The first time I made gazpacho, I dutifully roasted the smoky capsicum, then picked and rubbed to remove the blackened skin - a tedious, time-consuming and messy job. Adding a pinch of smoked paprika delivers convincing and beautifully mellow smoky-charred notes, without all the hassle.

Gazpacho Recipe
  • 4 med tomatoes, stems and cores removed
  • 2 lebanese cucumbers, stems removed
  • 1 red capsicum, stem, seeds and whitish fin membranes removed
  • 1 clove garlic, peeled
  • 1/4 loaf sour dough (approx 150g), crusts removed
  • 1/4 cup olive oil
  • 1/5 cup sherry vinegar (or white wine vinegar)
  • juice of 1/2 lemon
  • 1 cup water (or a little more if you prefer a thinner consistency)
  • 1/3 tsp smoked paprika
  • tabasco to taste (I use 3 good shakes)
  • salt and pepper
  1. Cut vegetables and bread into pieces 1-2inches.
  2. Put everything into a large blender and process on high speed until smooth enough for your taste.

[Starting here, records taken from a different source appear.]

-- ==== Sys2Proof/Machine/Access.lean ====
section
/-! DEFINITION. What a target checks before it performs a request (05 R155; 07 R229, R230; 08 R256, R279, R280, R283;
12 R380, R384; 05 R174). -/

namespace Sys2Proof.Machine

/-- Statuses of a response (07 R230). -/
def stRevoked : Nat := 1
def stDenied : Nat := 2
def stUe : Nat := 3
def stScene : Nat := 4
def stUnsupported : Nat := 5
def stMalformed : Nat := 6
def stLinkDown : Nat := 7

/-- The scene bit of a scene number (08 R272). -/
def sceneBit (w : Word) : Bool := w.toNat % 2 == 1

/-- The live scene's bit. -/
def State.liveBit (s : State) : Bool := sceneBit s.loom.live.num

/-- The live or draining scene that a scene bit names for a bolt, and whether it is the old one. -/
def State.sceneFor (s : State) (b : Nat) (k : Bool) : Option (Scene × Bool) :=
  if s.liveBit = k then (if (s.loom.live.bolt? b).isSome then some (s.loom.live, false) else none)
  else match s.loom.old with
    | some c => if (c.bolt? b).isSome then some (c, true) else none
    | none => none

/-- A scene with the tile membership as it stands: tiles move at step boundaries (08 R281). -/
def State.withMembers (s : State) (c : Scene) : Scene := { c with tiles := s.loom.members }

/-- May a bolt use a range under a scene by what the bolt holds, grants apart? -/
def Scene.owns (c : Scene) (me b src sp off len : Nat) : Bool :=
  { c with grants := [] }.allows me b src sp off len true true true

/-- Bytes of data that a coded region holds (14 R474). -/
def Region.dataSize (r : Region) : Nat := 2 * r.size / 3

/-- The granule of a two-way decoder that an address lies in: even granules are port 0's, odd ones port 1's (08 R263). -/
def CxlDec.granule (d : CxlDec) (off : Nat) : Nat := (off - d.base) / (256 * 2 ^ d.gran)

/-- Does a decoder map a byte of a range: of a two-way one, in a granule of its port? (08 R263) -/
def CxlDec.maps (d : CxlDec) (off len : Nat) : Bool :=
  let lo := max d.base off
  let hi := min (d.base + d.size) (off + len)
  decide (lo < hi)
    && (!d.twoWay || d.granule lo % 2 == d.port || decide (d.granule lo < d.granule (hi - 1)))

/-- Does a range of space 1 lie on a logical device that is lost? (14 R473) -/
def State.onLost (s : State) (off len : Nat) : Bool :=
  s.loom.live.decs.any (fun d => d.maps off len && s.cxlGone.any (fun g => g.1 == d.port && g.2 == d.ld))

/-- Can the memory of a range answer: every channel that it touches in service (05 R174), no logical device of it lost (14
R473); a coded region answers while it has lost at most two of its parts (14 R474). -/
def State.rangeUp (s : State) (sp off len : Nat) : Bool :=
  if sp = 0 then s.chanUp (off / chanBytes) && s.chanUp ((off + (len - 1)) / chanBytes)
  else if sp = 1 then
    match s.region? sp off with
    | some (i, r) => if r.redund = .coded then decide ((mget [] s.lost i).length ≤ 2) else !s.onLost off len
    | none => !s.onLost off len
  else true

/-- Does an access meet a unit with an uncorrectable error: in what it reads, or in what a partial write merges? (05 R170) -/
def State.ueAt (s : State) (sp off len : Nat) (rd wr : Bool) : Bool :=
  (rd && s.readsUe sp off len) || (wr && s.writesUe sp off len)

/-- Does the range reach beyond the data of a coded region? (14 R474) -/
def State.beyondCoded (s : State) (sp off len : Nat) : Bool :=
  match s.region? sp off with
  | some (_, r) => r.redund == .coded && decide (faOff r.base + r.dataSize < off + len)
  | none => false

/-- Does the range lie in a resource that the live scene gives to bolt `b` and the draining one to another, to which it stays
bound until retirement? (08 R279) -/
def State.moving (s : State) (b sp off len : Nat) : Bool :=
  match s.loom.old with
  | none => false
  | some c =>
    match sp with
    | 0 =>
      (match mget none s.loom.live.channels (off / chanBytes), mget none c.channels (off / chanBytes) with
       | some x, some y => x.bolt == b && y.bolt != b
       | _, _ => false)
    | 1 => s.loom.live.wins.any (fun w => w.bolt == b && c.wins.any (fun v => v.bolt != b
        && decide (max w.base (max v.base off) < min (w.base + w.size) (min (v.base + v.size) (off + len)))))
    | _ => false

/-- Does a channel with SCRUB = 1 pass to a bolt that the scene before does not give it to? A channel that no bolt held passes too
(DEDUCED from R262, log 113). -/
def ChanEnt.passes (x : ChanEnt) (before : Option ChanEnt) : Bool := x.scrub && before.map (fun y => y.bolt) != some x.bolt

/-- Is bolt `b` the new owner of a channel whose overwrite has not ended? All its requests are refused from the cue on, whatever
their scene (08 R280). -/
def State.scrubbed (s : State) (b sp off : Nat) : Bool :=
  let ch := off / chanBytes
  let mine : Bool := match mget none s.loom.live.channels ch with
    | some x => x.bolt == b
    | none => false
  sp == 0 &&
    (s.loom.scrubs.any (fun x => x.1 == ch && (x.2.1 == b || mine))
     || (match s.loom.old, mget none s.loom.live.channels ch with
         | some c, some x => mine && x.passes (mget none c.channels ch)
         | _, _ => false))

/-- Does the range touch a side area, or lie in a region not yet keyed and written? (12 R380, R384) -/
def State.inSide (s : State) (sp off len : Nat) : Bool :=
  s.modeAt sp off == 3 || s.modeAt sp (off + (len - 1)) == 3
def State.keyWait (s : State) (sp off : Nat) : Bool :=
  match s.region? sp off with
  | some (i, r) => r.mode != .clear && ((s.regRun i).st == .keyless || (s.regRun i).st == .init)
  | none => false

/-- Is the address in a region of a bolt that the understudy keeps for its twin? Only the mirror stream writes there (14
R462). -/
def State.keptForTwin (s : State) (sp off : Nat) : Bool :=
  match s.region? sp off with
  | some (_, r) => s.twinTarget r.bolt
  | none => false

/-- Does the newer scene forbid a request of the old scene that its own tables allow (08 R283): where the old scene's owner has no
right but by a grant, by the newer grants; by a region mode that protects more than the old scene's did (DEDUCED: a scene that only
widens rights changes nothing, log 114); with STRICT = 1 by the newer ownership too? -/
def State.narrowed (s : State) (old : Scene) (b src sp off len : Nat) (rd wr at_ : Bool) : Bool :=
  let me := s.modNum
  let live := s.withMembers s.loom.live
  let old' := s.withMembers old
  let byGrant := !old'.owns me b src sp off len && !live.allows me b src sp off len rd wr at_
  let tighter := (off :: (old.regionEnds sp off len ++ live.regionEnds sp off len)).any (fun a =>
    decide (old.modeAt sp a < live.modeAt sp a))
  byGrant || tighter || (live.strict && !live.allows me b src sp off len rd wr at_)

/-- The status of a request of bolt `b` from module `src` under a scene bit for `len` bytes (at least one) at an offset of a
space of this module; none while the request waits for a release (08 R279) or for its region's key (12 R380). -/
def State.accessStatus (s : State) (b src : Nat) (k : Bool) (sp off len : Nat) (rd wr at_ : Bool) : Option Nat :=
  match s.sceneFor b k with
  | none => some stScene
  | some (c, old) =>
    let me := s.modNum
    if !s.inSpace sp off len || s.inReserved sp off len || !(s.withMembers c).allows me b src sp off len rd wr at_ then
      some stDenied
    else if old && s.narrowed c b src sp off len rd wr at_ then some stRevoked
    else if s.scrubbed b sp off then some stDenied
    else if sp ≤ 1 ∧ s.inSide sp off len then some stDenied
    else if s.beyondCoded sp off len then some stDenied
    else if (wr || at_) && s.keptForTwin sp off then some stDenied
    else if !old && s.moving b sp off len then none
    else if sp ≤ 1 ∧ s.keyWait sp off then none
    else if !s.rangeUp sp off len || s.ueAt sp off len (rd || at_) wr then
      -- a paired twin serves reads of a mirrored region (14 R462)
      (if rd && !wr && !at_ && s.twinServes sp off then some 0 else some stUe)
    else some 0

/-- The in-flight counts of the loom unit (08 R275): key of a scene and bolt. -/
def flightKey (scene : Word) (b : Nat) : Nat := (if sceneBit scene then 64 else 0) + b

/-- Adds to a bolt's in-flight count under a scene. -/
def State.flightAdd (s : State) (scene : Word) (b n : Nat) : State :=
  let k := flightKey scene b
  { s with loom := { s.loom with inflight := mset 0 s.loom.inflight k (mget 0 s.loom.inflight k + n) } }

/-- Takes from a bolt's in-flight count under a scene. -/
def State.flightSub (s : State) (scene : Word) (b n : Nat) : State :=
  let k := flightKey scene b
  { s with loom := { s.loom with inflight := mset 0 s.loom.inflight k (mget 0 s.loom.inflight k - n) } }

/-- Raises HBM_UE against the requester's bolt, which is reset (05 R170, R174): from the channel, or from the host port for a read
of host memory, which counts as an uncorrectable error at the target (09 R293). DEDUCED, log entry 95: no other incident is named
for host memory. An error of CXL memory has its own report. -/
def State.raiseUe (s : State) (b fa site tag : Nat) : State :=
  if faSpace fa = 0 then s.raise (unitChan (faOff fa / chanBytes)) 0x071 2 (some b) fa site tag
  else if faSpace fa = 4 then s.raise unitHost 0x071 2 (some b) fa site tag
  else s

end Sys2Proof.Machine
end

I like my gazpacho smoothish with a bit of texture and visible green and red specs
  3. That's it! Pop it in the fridge for at least a couple of hours to allow the bread to soften completely and for all the flavours to mellow and blend. You may like to stir though more water as gazpacho tends to thicken on standing.
Gazpacho is traditionally served in a bowl with ice cubes and finely diced cucumber, capsicum and/or crouton garnish. However I like to serve in chunky wine glasses and drink it as a filling and refreshing liquid snack.
This recipe makes about 4 serves (although I am quite capable of drinking the entire quantity over a 24 hour period)

Variations
mediterrasian.com writes "There are about as many gazpacho recipes as there are Spanish cooks." Here are some variations:
  • All quantities are in the above recipe are approximate - increase or decrease according to taste or availability.
  • You can use tomato juice instead of fresh tomatoes.
  • Additional/alternative ingredients include: chicken stock instead of water; green capsicum; red onion; celery; yellow tomatoes.
  • Add sherry, chicken stock or vodka.
  • Diced serrano ham or hard boiled egg garnish.